Accord ou pas d’accord, telle est la question…

 

Une bonne pièce de théâtre mêle du monologue et du dialogue. Dans l’industrie, cette combinaison est aussi présente – un monologue lorsque les comparaisons de couleurs sont effectuées sur un seul appareil, et dialogue lors des comparaisons de résultats provenant de deux instruments aux designs différents, comme par exemple ceux obtenus d’un spectrocolorimètre de laboratoire et ceux issus d’un spectrocolorimètre portable.

Ce problème est bien connu des industriels pour qui la mesure de couleur fait partie de la chaine du contrôle de la qualité – l’assurance qualité au niveau du laboratoire étant souvent effectuée par un instrument de table, pendant que les mesures de production sont réalisées avec un appareil portable.

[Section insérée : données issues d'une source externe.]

-- What is permanent (R1, R482, R495)

/-- Every command keeps what its meaning keeps (Laws/Keeps). -/
theorem exec_keeps {b : Mach} {s t : State} (h : Keeps b s.m) : ∀ i, exec i s = .next t → Keeps b t.m
  | .timeStatus _ _ => execTimeStatus_keeps h
  | .timeRate _ _ => execTimeRate_keeps h
  | .timeStep _ _ => execTimeStep_keeps h
  | .timePtpSet _ _ => execTimePtpSet_keeps h
  | .sviSubSet _ _ => execSviSubSet_keeps h
  | .sviChanSet _ _ => execSviChanSet_keeps h
  | .sviSubStatus _ _ => execSviSubStatus_keeps h
  | .rscGroupSet _ _ => execRscGroupSet_keeps h
  | .rscBankLoad _ _ => execRscBankLoad_keeps h
  | .rscSwap _ _ => execRscSwap_keeps h
  | .rscGroupStatus _ _ => execRscGroupStatus_keeps h
  | .estGroupSet _ _ => execEstGroupSet_keeps h
  | .estFreeze _ _ => execEstFreeze_keeps h
  | .estRelease _ _ => execEstRelease_keeps h
  | .estGroupStatus _ _ => execEstGroupStatus_keeps h
  | .estFrameStatus _ _ => execEstFrameStatus_keeps h
  | .slcHueSet _ _ => execSlcHueSet_keeps h
  | .slcAdmit _ _ => execSlcAdmit_keeps h
  | .slcStart _ _ => execSlcStart_keeps h
  | .slcStop _ _ => execSlcStop_keeps h
  | .slcReset _ _ => execSlcReset_keeps h
  | .slcRemove _ _ => execSlcRemove_keeps h
  | .slcResourceSetHue _ _ => execSlcResourceSetHue_keeps h
  | .slcResourceSetRegionSize _ _ => execSlcResourceSetRegionSize_keeps h
  | .slcResourceSetRingAssign _ _ => execSlcResourceSetRingAssign_keeps h
  | .slcResourceSetRingRelease _ _ => execSlcResourceSetRingRelease_keeps h
  | .slcResourceSetSwitchShare _ _ => execSlcResourceSetSwitchShare_keeps h
  | .slcResourceSetReady _ _ => execSlcResourceSetReady_keeps h
  | .slcSubSet _ _ => execSlcSubSet_keeps h
  | .slcRightsGrant _ _ => execSlcRightsGrant_keeps h
  | .slcRightsRevoke _ _ => execSlcRightsRevoke_keeps h
  | .slcMemRelease _ _ => execSlcMemRelease_keeps h
  | .slcStatus _ _ => execSlcStatus_keeps h
  | .dspLatLoad _ _ => execDspLatLoad_keeps h
  | .dspLatApply _ _ => execDspLatApply_keeps h
  | .dspLatRead _ _ => execDspLatRead_keeps h
  | .dspHandlerEnable _ _ => execDspHandlerEnable_keeps h
  | .dspHandlerDisable _ _ => execDspHandlerDisable_keeps h
  | .dspStatus _ _ => execDspStatus_keeps h
  | .sigRangeSet _ _ => execSigRangeSet_keeps h
  | .sigPubSet _ _ => execSigPubSet_keeps h
  | .sigSubSet _ _ => execSigSubSet_keeps h
  | .sigCurveSet _ _ => execSigCurveSet_keeps h
  | .sigPointRead _ _ => execSigPointRead_keeps h
  | .sigPubStatus _ _ => execSigPubStatus_keeps h
  | .sigSubStatus _ _ => execSigSubStatus_keeps h
  | .swcBufSet _ _ => execSwcBufSet_keeps h
  | .swcQueueSet _ _ => execSwcQueueSet_keeps h
  | .swcPortSet _ _ => execSwcPortSet_keeps h
  | .swcStatus _ _ => execSwcStatus_keeps h
  | .swcQueueStatus _ _ => execSwcQueueStatus_keeps h
  | .macPortSet _ _ => execMacPortSet_keeps h
  | .macRuleSet _ _ => execMacRuleSet_keeps h
  | .macPortStatus _ _ => execMacPortStatus_keeps h
  | .macRuleStatus _ _ => execMacRuleStatus_keeps h
  | .hdmaRingSet _ _ => execHdmaRingSet_keeps h
  | .hdmaRingsetSet _ _ => execHdmaRingsetSet_keeps h
  | .hdmaRingStatus _ _ => execHdmaRingStatus_keeps h
  | .lgeProgLoad _ _ => execLgeProgLoad_keeps h
  | .lgeProgExchange _ _ => execLgeProgExchange_keeps h
  | .lgeProgSet _ _ => execLgeProgSet_keeps h
  | .lgeRestartWarm _ _ => execLgeRestartWarm_keeps h
  | .lgeRestartCold _ _ => execLgeRestartCold_keeps h
  | .lgeForceSet _ _ => execLgeForceSet_keeps h
  | .lgeForceRemove _ _ => execLgeForceRemove_keeps h
  | .lgeForceList _ _ => execLgeForceList_keeps h
  | .lgeStatus _ _ => execLgeStatus_keeps h
  | .engPointSet _ _ => execEngPointSet_keeps h
  | .engPulseOutSet _ _ => execEngPulseOutSet_keeps h
  | .engPulseInSet _ _ => execEngPulseInSet_keeps h
  | .engPresetRegister _ _ => execEngPresetRegister_keeps h
  | .engPresetPulseInput _ _ => execEngPresetPulseInput_keeps h
  | .engRead _ _ => execEngRead_keeps h
  | .engIoRead _ _ => execEngIoRead_keeps h
  | .umbStreamSet _ _ => execUmbStreamSet_keeps h
  | .umbElemSet _ _ => execUmbElemSet_keeps h
  | .umbTripSet _ _ => execUmbTripSet_keeps h
  | .umbPubSet _ _ => execUmbPubSet_keeps h
  | .umbConfigSet _ _ => execUmbConfigSet_keeps h
  | .umbStatus _ _ => execUmbStatus_keeps h
  | .evrRead _ _ => execEvrRead_keeps h
  | .evrCodeSet _ _ => execEvrCodeSet_keeps h
  | .evrClear _ _ => execEvrClear_keeps h
  | .evrInfo _ _ => execEvrInfo_keeps h
  | .twnPairSet _ _ => execTwnPairSet_keeps h
  | .twnQuotaSet _ _ => execTwnQuotaSet_keeps h
  | .twnSwitch _ _ => execTwnSwitch_keeps h
  | .twnStatus _ _ => execTwnStatus_keeps h
  | .chnEnumerate _ _ => execChnEnumerate_keeps h
  | .chnPlace _ _ => execChnPlace_keeps h
  | .chnStatus _ _ => execChnStatus_keeps h
  | .chnCap _ _ => execChnCap_keeps h
  | .sysIdent _ _ => execSysIdent_keeps h
  | .sysStatus _ _ => execSysStatus_keeps h
  | .sysHoldoffSet _ _ => execSysHoldoffSet_keeps h
  | .sysRestartCold _ _ => execSysRestartCold_keeps h
  | .sysRestartModule _ _ => execSysRestartModule_keeps h
  | .sysRestartCompute _ _ => execSysRestartCompute_keeps h
  | .sysRestartSleep _ _ => execSysRestartSleep_keeps h
  | .sysRestartSleepFabric _ _ => execSysRestartSleepFabric_keeps h
  | .sysRoleGrant _ _ => execSysRoleGrant_keeps h
  | .sysCapRead _ _ => execSysCapRead_keeps h
  | .cfgStageOpen _ _ => execCfgStageOpen_keeps h
  | .cfgStageWrite _ _ => execCfgStageWrite_keeps h
  | .cfgStageDiscard _ _ => execCfgStageDiscard_keeps h
  | .cfgCommit _ _ => execCfgCommit_keeps h
  | .cfgImageStore _ _ => execCfgImageStore_keeps h
  | .cfgImageDelete _ _ => execCfgImageDelete_keeps h
  | .cfgExport _ _ => execCfgExport_keeps h
  | .cfgStatus _ _ => execCfgStatus_keeps h
  | .secOwnerSlotProgram _ _ => execSecOwnerSlotProgram_keeps h
  | .secOwnerSlotRevoke _ _ => execSecOwnerSlotRevoke_keeps h
  | .secKeyLoad _ _ => execSecKeyLoad_keeps h
  | .secTlsAnchorSet _ _ => execSecTlsAnchorSet_keeps h
  | .secTlsAnchorClear _ _ => execSecTlsAnchorClear_keeps h
  | .secTlsModuleCert _ _ => execSecTlsModuleCert_keeps h
  | .secTlsReadPublicKey _ _ => execSecTlsReadPublicKey_keeps h
  | .secFwInstall _ _ => execSecFwInstall_keeps h
  | .secAttest _ _ => execSecAttest_keeps h
  | .secStatus _ _ => execSecStatus_keeps h
  | .slwTimeSRead _ => execSlwTimeSRead_keeps h
  | .dspFetch _ => execDspFetch_keeps h
  | .dspSubmit _ _ => execDspSubmit_keeps h
  | .dspCancel _ _ => execDspCancel_keeps h
  | .spaRead _ => execSpaRead_keeps h
  | .spaWriteAuto _ => execSpaWriteAuto_keeps h
  | .spaWriteExplicit _ => execSpaWriteExplicit_keeps h
  | .spaBurstRead _ _ => execSpaBurstRead_keeps h
  | .spaBurstWriteAuto _ _ => execSpaBurstWriteAuto_keeps h
  | .spaBurstWriteExplicit _ _ => execSpaBurstWriteExplicit_keeps h
  | .rdbTail _ _ _ => execRdbTail_keeps h
  | .rdbHeadRead _ _ => execRdbHeadRead_keeps h
  | .mbxTakeRequest _ => execMbxTakeRequest_keeps h
  | .mbxNextResponse _ => execMbxNextResponse_keeps h
  | .mbxAbandon _ => execMbxAbandon_keeps h
  | .mbxStatusRead _ => execMbxStatusRead_keeps h
  | .evrCursor _ _ => execEvrCursor_keeps h
  | .registerWrite _ _ _ => execRegisterWrite_keeps h
  | .i2cAccess _ _ _ => execI2cAccess_keeps h
  | .incrementWrite _ => execIncrementWrite_keeps h
  | .offsetAddWrite _ => execOffsetAddWrite_keeps h
  | .tickBoundary => execTickBoundary_keeps h
  | .slotBoundary => execSlotBoundary_keeps h
  | .delayRelease _ => execDelayRelease_keeps h
  | .windowOverrunAbort _ => execWindowOverrunAbort_keeps h
  | .windowCommit _ => execWindowCommit_keeps h
  | .handlerFault _ _ => execHandlerFault_keeps h
  | .scheduledChangeApply => execScheduledChangeApply_keeps h
  | .leapSecond => execLeapSecond_keeps h
  | .ptpMessageReceive _ _ => execPtpMessageReceive_keeps h
  | .masterLoss => execMasterLoss_keeps h
  | .holdoverLimitExpire => execHoldoverLimitExpire_keeps h
  | .frameReceive _ _ => execFrameReceive_keeps h
  | .cutThrough _ _ => execCutThrough_keeps h
  | .admission _ => execAdmission_keeps h
  | .pauseResend _ => execPauseResend_keeps h
  | .pauseReceive _ _ => execPauseReceive_keeps h
  | .pfcReceive _ _ _ => execPfcReceive_keeps h
  | .pauseTimerExpire _ _ => execPauseTimerExpire_keeps h
  | .pauseStorm _ _ => execPauseStorm_keeps h
  | .pauseStormPeriodEnd _ _ => execPauseStormPeriodEnd_keeps h
  | .macTransmitStart _ => execMacTransmitStart_keeps h
  | .launchHoldGuard _ => execLaunchHoldGuard_keeps h
  | .launch _ => execLaunch_keeps h
  | .preemptVerify _ _ => execPreemptVerify_keeps h
  | .linkUp _ => execLinkUp_keeps h
  | .linkDown _ => execLinkDown_keeps h
  | .transceiverInsert _ _ => execTransceiverInsert_keeps h
  | .svFrameIngest => execSvFrameIngest_keeps h
  | .assembly => execAssembly_keeps h
  | .recoveryExit _ => execRecoveryExit_keeps h
  | .freezeEnd _ => execFreezeEnd_keeps h
  | .trackingLost _ => execTrackingLost_keeps h
  | .comparatorTransition _ _ => execComparatorTransition_keeps h
  | .gooseRetransmit _ => execGooseRetransmit_keeps h
  | .gooseReceive => execGooseReceive_keeps h
  | .gooseSupervisionExpire _ => execGooseSupervisionExpire_keeps h
  | .logicCycleBoundary _ => execLogicCycleBoundary_keeps h
  | .logicExecutionPeriod => execLogicExecutionPeriod_keeps h
  | .ringReceiveDelivery _ => execRingReceiveDelivery_keeps h
  | .ringHoldExpire _ => execRingHoldExpire_keeps h
  | .ringTransmitRead _ => execRingTransmitRead_keeps h
  | .ringTransmitComplete _ => execRingTransmitComplete_keeps h
  | .ringCompletionPost _ => execRingCompletionPost_keeps h
  | .engineItemStallRelease _ => execEngineItemStallRelease_keeps h
  | .energyIncrementApply => execEnergyIncrementApply_keeps h
  | .pulseOutStart _ => execPulseOutStart_keeps h
  | .pulseOutEnd _ => execPulseOutEnd_keeps h
  | .pulseInEdge _ => execPulseInEdge_keeps h
  | .phaseSequenceChange _ => execPhaseSequenceChange_keeps h
  | .missingNeutralChange _ => execMissingNeutralChange_keeps h
  | .periodicSave => execPeriodicSave_keeps h
  | .umberSvReceive => execUmberSvReceive_keeps h
  | .umberStreamTimeout _ => execUmberStreamTimeout_keeps h
  | .healthWordReceive => execHealthWordReceive_keeps h
  | .healthWordAbsent => execHealthWordAbsent_keeps h
  | .tripOutMinTimeExpire _ => execTripOutMinTimeExpire_keeps h
  | .umberGooseRetransmit _ => execUmberGooseRetransmit_keeps h
  | .powerFail => execPowerFail_keeps h
  | .powerFailSequenceComplete => execPowerFailSequenceComplete_keeps h
  | .mainOvervoltage => execMainOvervoltage_keeps h
  | .mainPowerReturn => execMainPowerReturn_keeps h
  | .holdLoss => execHoldLoss_keeps h
  | .holdRegain => execHoldRegain_keeps h
  | .vioLoss => execVioLoss_keeps h
  | .vioReturn => execVioReturn_keeps h
  | .resetInRelease => execResetInRelease_keeps h
  | .resetInLong => execResetInLong_keeps h
  | .strapChange _ _ => execStrapChange_keeps h
  | .thermalWarningAssert _ => execThermalWarningAssert_keeps h
  | .thermalWarningDeassert => execThermalWarningDeassert_keeps h
  | .thermalShutdown => execThermalShutdown_keeps h
  | .thermalRecover => execThermalRecover_keeps h
  | .memoryError _ word => execMemoryError_keeps (a1 := word) h
  | .domainFault _ _ => execDomainFault_keeps h
  | .restartEffective => execRestartEffective_keeps h
  | .wake => execWake_keeps h
  | .domainStartComplete _ => execDomainStartComplete_keeps h
  | .startPhaseTimeout _ => execStartPhaseTimeout_keeps h
  | .startRetry _ => execStartRetry_keeps h
  | .dispatcherReady => execDispatcherReady_keeps h
  | .fwStartTimeout => execFwStartTimeout_keeps h
  | .sliceFillComplete => execSliceFillComplete_keeps h
  | .sliceResetComplete _ => execSliceResetComplete_keeps h
  | .hueMigrationSwitch _ => execHueMigrationSwitch_keeps h
  | .eventRecordStage => execEventRecordStage_keeps h
  | .suppressionSummary _ => execSuppressionSummary_keeps h
  | .stagingFlush => execStagingFlush_keeps h
  | .eventFlashMove _ => execEventFlashMove_keeps h
  | .eventImageEnter => execEventImageEnter_keeps h
  | .evrWindowFillComplete _ => execEvrWindowFillComplete_keeps h
  | .chordHeartbeatSend => execChordHeartbeatSend_keeps h
  | .chordHeartbeatReceive _ => execChordHeartbeatReceive_keeps h
  | .arcWordSend => execArcWordSend_keeps h
  | .arcWordReceive _ => execArcWordReceive_keeps h
  | .livenessSend => execLivenessSend_keeps h
  | .livenessReceive _ _ => execLivenessReceive_keeps h
  | .pathLost _ => execPathLost_keeps h
  | .bothPathsLost => execBothPathsLost_keeps h
  | .livenessAbsent => execLivenessAbsent_keeps h
  | .startingListenEnd => execStartingListenEnd_keeps h
  | .mirrorSend => execMirrorSend_keeps h
  | .mirrorFrameReceive _ => execMirrorFrameReceive_keeps h
  | .mirrorIncomplete => execMirrorIncomplete_keeps h
  | .resyncCopySend => execResyncCopySend_keeps h
  | .resyncCopyReceive _ => execResyncCopyReceive_keeps h
  | .twinSelfTest _ => execTwinSelfTest_keeps h
  | .twinHealthReport => execTwinHealthReport_keeps h
  | .enumerationStart => execEnumerationStart_keeps h
  | .enumInChange _ => execEnumInChange_keeps h
  | .chainOfferReceive _ => execChainOfferReceive_keeps h
  | .chainJoinReceive _ => execChainJoinReceive_keeps h
  | .chainEndReceive _ => execChainEndReceive_keeps h
  | .chainJoinTimeout => execChainJoinTimeout_keeps h
  | .neighbourSend => execNeighbourSend_keeps h
  | .chainLinkLost _ => execChainLinkLost_keeps h
  | .chainLinkRestored _ => execChainLinkRestored_keeps h
  | .secondApexOffer _ => execSecondApexOffer_keeps h
  | .relayRequestReceive _ => execRelayRequestReceive_keeps h
  | .relayResponseReceive _ => execRelayResponseReceive_keeps h
  | .relayTimeout => execRelayTimeout_keeps h
  | .inDoubtResolve => execInDoubtResolve_keeps h
  | .healthFrameSend => execHealthFrameSend_keeps h
  | .healthFrameReceive _ => execHealthFrameReceive_keeps h
  | .sessionOpen _ _ => execSessionOpen_keeps h
  | .sessionClose _ _ => execSessionClose_keeps h
  | .sessionIdleTimeout _ => execSessionIdleTimeout_keeps h
  | .mailboxSegment _ _ _ => execMailboxSegment_keeps h
  | .segmentTimeout _ => execSegmentTimeout_keeps h
  | .responseTimeout _ => execResponseTimeout_keeps h
  | .m2SegmentRetry => execM2SegmentRetry_keeps h
  | .mailboxNotify _ => execMailboxNotify_keeps h
  | .cfgCopyWritten _ => execCfgCopyWritten_keeps h
  | .cfgCommitDeadline => execCfgCommitDeadline_keeps h
  | .cfgCommitApply => execCfgCommitApply_keeps h
  | .attestSignComplete => execAttestSignComplete_keeps h
  | .umberStatusFrame => execUmberStatusFrame_keeps h
  | .memoryErrorClear => execMemoryErrorClear_keeps h
  | .umberSupplyLost => execUmberSupplyLost_keeps h
  | .dbgPresentChange _ => execDbgPresentChange_keeps h
  | .ptpMessageSend => execPtpMessageSend_keeps h
  | .neighbourFrameReceive _ _ => execNeighbourFrameReceive_keeps h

Bien souvent les valeurs obtenues par chacun des appareils diffèrent sensiblement et ne sont pas directement comparables. Pour éviter ce problème, nous devons bien comprendre les effets de la conception technique (construction et réglages) et de l’étalonnage de l’accord inter-modèle (la différence entre deux instruments dont le design est similaire, comme par exemple deux spectrocolorimètres à sphère d’intégration).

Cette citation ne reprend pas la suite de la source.